Figure 3. — **Tumor-derived IFN-I contributes to the antitumor responses induced by a RIG-I-activated, cellular antitumor vaccine. (**a) Wild-type, RIG-I- (*Ddx58^-/-*) and IRF3/7-deficient (*Irf3/7^-/-)* B16.OVA cells were transfected with 3pRNA *in vitro* as described for Figure 1a. After 48 h, cumulated tumor cell-derived IFN-α was determined by ELISA. (b-c) 3pRNA-treated B16.OVA cells were extensively washed and were subsequently co-cultured with BM-DCs harvested from wild-type or IFNaR1-deficient (*Ifnar1^-/-*) donor mice. After 24 h exposure to tumor cells, (b) expression of the costimulatory molecule CD86 and (c) cross-presentation of the processed OVA peptide-epitope SIINFEKL in the context of MHC-I by CD11c⁺ conventional DCs was analyzed by flow cytometry. (d) WT B16.OVA cells were transfected with 3pRNA *in vitro* and were repeatedly injected s.c. in WT recipient mice as described for Figure 1d. Some mice were additionally treated with anti-IFNaR1 antibodies, beginning two days prior to the immunization. Complete draining lymph node (dLN) cells and splenocytes were harvested and the frequency of IFN-γ⁺ CD8⁺ T cells was analyzed by flow cytometry after *ex vivo* restimulation with ovalbumin. Data give the mean value ± S.E.M. of individual mice. (e) B16.OVA cells were transfected with 3pRNA *in vitro* as described. After 48 h, culture supernatant was discharged and cells were reseeded in fresh medium. Additional 24 h later, IFN-α levels were determined by ELISA. (f) Wild-type and IRF3/7-deficient (*Irf3/7*^-/-) B16.OVA cells were transfected with 3pRNA and induction of cell death was assessed by Annexin-V and Life/Dead marker staining. (g) WT and *Irf3/7*^-/- B16.OVA cells were transfected with 3pRNA *in vitro* and were repeatedly injected s.c. in WT recipient mice as described for Figure 1d. Complete draining lymph node cells and splenocytes were harvested, and IFN-γ release by CD8⁺ T cells was analyzed by flow cytometry after *ex vivo* restimulation with ovalbumin. All results are representative of at least two independent experiments. Unstim, Unstimulated. ND, not determined. *, P < 0.05; **, P < 0.01; ***, P < 0.001.

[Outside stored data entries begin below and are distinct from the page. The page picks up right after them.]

theorem execGetpldmversion_blank (type : Nat) (s : State) (h_pulses : F.pulses) (h_freeCtr : F.freeCtr) : Keeps F s
    (execGetpldmversion type s) := by
  unfold execGetpldmversion
  repeat' (first
      | with_reducible rfl
      | simp only [implies_true, keeps_next, h_freeCtr, freeBytes_blank]
      | (with_reducible refine (mgtRequest_blank _ _ (by first | assumption | exact u_all _) ?_).trans ?_)
      | split
      | (intro))

theorem execGetpldmtypes_blank (s : State) (h_pulses : F.pulses) : Keeps F s (execGetpldmtypes s) := by
  unfold execGetpldmtypes
  repeat' (first
      | with_reducible rfl
      | simp only [implies_true, keeps_next]
      | (with_reducible refine (mgtRequest_blank _ _ (by first | assumption | exact u_all _) ?_).trans ?_)
      | split
      | (intro))

theorem execGetpldmcommands_blank (type : Nat) (s : State) (h_pulses : F.pulses) : Keeps F s (execGetpldmcommands type s) := by
  unfold execGetpldmcommands
  repeat' (first
      | with_reducible rfl
      | simp only [implies_true, keeps_next]
      | (with_reducible refine (mgtRequest_blank _ _ (by first | assumption | exact u_all _) ?_).trans ?_)
      | split
      | (intro))

theorem execGetpdrrepositoryinfo_blank (s : State) (h_pulses : F.pulses) (h_freeCtr : F.freeCtr) : Keeps F s
    (execGetpdrrepositoryinfo s) := by
  unfold execGetpdrrepositoryinfo
  repeat' (first
      | with_reducible rfl
      | simp only [implies_true, keeps_next, h_freeCtr, freeBytes_blank]
      | (with_reducible refine (mgtRequest_blank _ _ (by first | assumption | exact u_all _) ?_).trans ?_)
      | split
      | (intro))

theorem execGetpdr_blank (_handle : Nat) (s : State) (h_pulses : F.pulses) (h_freeCtr : F.freeCtr) : Keeps F s (execGetpdr
    _handle s) := by
  unfold execGetpdr
  repeat' (first
      | with_reducible rfl
      | simp only [implies_true, keeps_next, h_freeCtr, freeBytes_blank]
      | (with_reducible refine (mgtRequest_blank _ _ (by first | assumption | exact u_all _) ?_).trans ?_)
      | split
      | (intro))

theorem numericSensor_blank (s t : State) (id v : Nat) (h_freeCtr : F.freeCtr) (h : s.numericSensor id = some (v, t)) : t.blank
    F = s.blank F := by
  unfold State.numericSensor at h
  split at h
  · cases h
    exact fresh_blank s 1 (by assumption)
  · split at h
    · cases h
      rfl
    · split at h
      · cases h
        rfl
      · cases h

theorem execGetsensorreading_blank (sensor : Nat) (s : State) (h_pulses : F.pulses) (h_freeCtr : F.freeCtr) : Keeps F s
    (execGetsensorreading sensor s) := by
  refine (keeps_next _ _).mpr (mgtRequest_blank _ _ (by assumption) (fun x => ?_))
  split
  · exact numericSensor_blank _ _ _ _ (by assumption) ‹_›
  · rfl

theorem execGetstatesensorreadings_blank (sensor : Nat) (s : State) (h_pulses : F.pulses) : Keeps F s
    (execGetstatesensorreadings sensor s) := by
  unfold execGetstatesensorreadings
  repeat' (first
      | with_reducible rfl
      | simp only [keeps_next]
      | (with_reducible refine (mgtRequest_blank _ _ (by first | assumption | exact u_all _) ?_).trans ?_)
      | split
      | (intro))

theorem execEntdaa_blank (addr : Nat) (s : State) (h_mgt : F.mgt) (h_pulses : F.pulses) : Keeps F s (execEntdaa addr s) := by
  unfold execEntdaa
  repeat' (first
      | with_reducible rfl
      | simp only [keeps_next, h_mgt, h_pulses, ccc_blank]
      | split
      | (intro))

theorem execSetdasa_blank (sa : Nat) (addr : Nat) (s : State) (h_mgt : F.mgt) (h_pulses : F.pulses) : Keeps F s (execSetdasa sa
    addr s) := by
  unfold execSetdasa
  repeat' (first
      | with_reducible rfl
      | simp only [keeps_next, h_mgt, h_pulses, ccc_blank]
      | split
      | (intro))
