end Sys2Proof.Machine
end

section
/-! SUPPORT. The watchdog and recovery (R222–R234): statuses, suspects, orders and checks, the reset of a rung, its end and the replay. -/

namespace Sys2Proof.Machine

open Sys2Proof

/-! ## What readings, drops and resets leave of a hub -/

/-- A hub without its readings, books, walks and trace ring. -/
def Hub.unread (h : Hub) : Hub := { h with readings := [], readCounts := [], rdOrders := 0, books := [], walk := [], tr := {} }

section

variable (s : State) (r x : Nat)

theorem unread_modHub {g : Hub → Hub} (h : ∀ y, (g y).unread = y.unread) : ((s.modHub r g).hub x).unread = (s.hub x).unread :=
  view_modHub Hub.unread h s r x

theorem unread_dispatch (c : Nat) : ((s.dispatch r c).hub x).unread = (s.hub x).unread := by
  unfold State.dispatch
  dsimp only
  split
  · rfl
  · split
    · have hqueue : ∀ (l : List ReadRec) (m : List Msg), ((((s.setQueue r c l).modHub r (fun h => { h with rdOrders := h.rdOrders + 1 })).sendAll m).hub x).unread =
          (s.hub x).unread := fun l m => by
        rw [hub_sendAll, unread_modHub _ r x (by intro; rfl)]
        exact unread_modHub s r x (by intro; rfl)
      split
      · exact hqueue _ _
      · exact (unread_modHub _ r x (by intro; rfl)).trans (hqueue _ _)
    · rfl

theorem unread_dispatchAll : ((s.dispatchAll r).hub x).unread = (s.hub x).unread :=
  apply_foldl (fun s : State => (s.hub x).unread) _ (fun s c => unread_dispatch s r x c) _ s

theorem rcv_recv (m : Msg) : (s.recv m).rcv = s.rcv := rfl

theorem unread_hubTrace (cls tenant payload : Nat) : ((s.hubTrace r cls tenant payload).hub x).unread = (s.hub x).unread :=
  (congrArg Hub.unread (untraced_hubTrace s r x cls tenant payload) :)

theorem unread_dropRec (c : Nat) (y : ReadRec) : ((s.dropRec r c y).hub x).unread = (s.hub x).unread := by
  have hqueue : ∀ l : List ReadRec, ((s.setQueue r c l).hub x).unread = (s.hub x).unread := fun l => unread_modHub s r x (by intro; rfl)
  unfold State.dropRec
  dsimp only
  split
  · exact (unread_modHub _ r x (by intro; rfl)).trans (hqueue _)
  · exact hqueue _

theorem unread_abandon (c : Nat) (y : ReadRec) (toWorker : Bool) : ((s.abandon r c y toWorker).hub x).unread = (s.hub x).unread := by
  unfold State.abandon
  extract_lets probes
  refine (unread_hubTrace _ r x _ _ _).trans ?_
  rw [hub_raise, State.modReads, unread_modHub _ r x (by intro; rfl)]
  exact unread_dropRec s r x c y

theorem unread_abandonIf (test : ReadRec → Bool) (toWorker : Bool) : ((s.abandonIf r test toWorker).hub x).unread = (s.hub x).unread := by
  unfold State.abandonIf
  refine apply_foldl (fun s : State => (s.hub x).unread) _ (fun u e => ?_) _ s
  exact apply_foldl (fun s : State => (s.hub x).unread) _ (fun v y => unread_abandon v r x e.1 y toWorker) _ u

theorem unread_releaseSlot (t i : Nat) : ((s.releaseSlot r t i).hub x).unread = (s.hub x).unread := by
  unfold State.releaseSlot
  extract_lets p y tenant u e
  split
  next b ovf hb =>
    have hbook : ∀ k : TileBook, ((u.setBook r t k).hub x).unread = (s.hub x).unread := fun k =>
      (unread_modHub u r x (by intro; rfl)).trans (congrArg Hub.unread (hub_count _ _ _ _ _ _) :)
    dsimp only
    split
    · exact hbook _
    · exact hbook _

theorem unread_releaseList (t : Nat) (l : List Nat) : ((s.releaseList r t l).hub x).unread = (s.hub x).unread := by
  induction l generalizing s with
  | nil => rfl
  | cons i rest ih =>
    unfold State.releaseList
    split
    · exact ih s
    · exact (ih _).trans (unread_releaseSlot s r x t i)
    · rfl

theorem unread_kickRelease (t : Nat) : ((s.kickRelease r t).hub x).unread = (s.hub x).unread := by
  unfold State.kickRelease
  split
  · rfl
  · exact unread_releaseList s r x t _

theorem unread_dropSlots (t tenant : Nat) (every : Bool) : ((s.dropSlots r t tenant every).hub x).unread = (s.hub x).unread := by
  unfold State.dropSlots
  extract_lets p l lost u v
  have hu : u.hub x = s.hub x := hub_congr (hubs_of_blank (F := { probes := true, pulses := true }) (by apply discardSlots_blank <;> rfl) rfl) x
  have hv : v.hub x = s.hub x := by
    refine Eq.trans ?_ hu
    unfold v
    split
    · exact hub_congr (hubs_of_blank (F := { probes := true, regs := [.probe] }) (by apply setFence_blank <;> rfl) rfl) x
    · rfl
  rw [show ((v.kickRelease r t).checkIdle r t).hub x = (v.kickRelease r t).hub x from
    hub_congr (hubs_of_blank (F := { probes := true, flue := true }) (by apply checkIdle_blank <;> rfl) rfl) x, unread_kickRelease, hv]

From these data, we hypothesized that IRF3/7-mediated IFN-I release by melanoma cells during the initiation of RIG-I-induced programmed cell death contributes to its immunogenicity. In this, a 3p-B16 cellular vaccine of melanoma cells undergoing immunogenic cell death may be a relevant source of IFN-I for subsequent cross-priming of CD8⁺ T cells, once transferred into tumor-bearing animals. Indeed, we found that B16.OVA cells undergoing RIG-I-mediated programmed cell death 48 h after in vitro transfection with 3pRNA, still produced significant levels of IFN-I when they were used as a cellular vaccine in recipient mice (Figure 3e). Importantly, apart from defective IFN-I production, IRF3/7^-/- B16.OVA cells were still susceptible to RIG-I-mediated cell death (Figure 3f). Nevertheless, in vivo immunization with 3pRNA-pretreated IRF3/7^-/- melanoma cells undergoing programmed cell death failed to induce CD8⁺ T-cell activation in recipient mice (Figure 3g). In sum, these data show that IRF3/7-mediated IFN-I production within melanoma cells does not contribute to the induction of RIG-I-induced apoptosis. However, IFN-I release from tumor cells undergoing such in vitro induced programmed tumor cell death is critical for the immunogenicity of this process.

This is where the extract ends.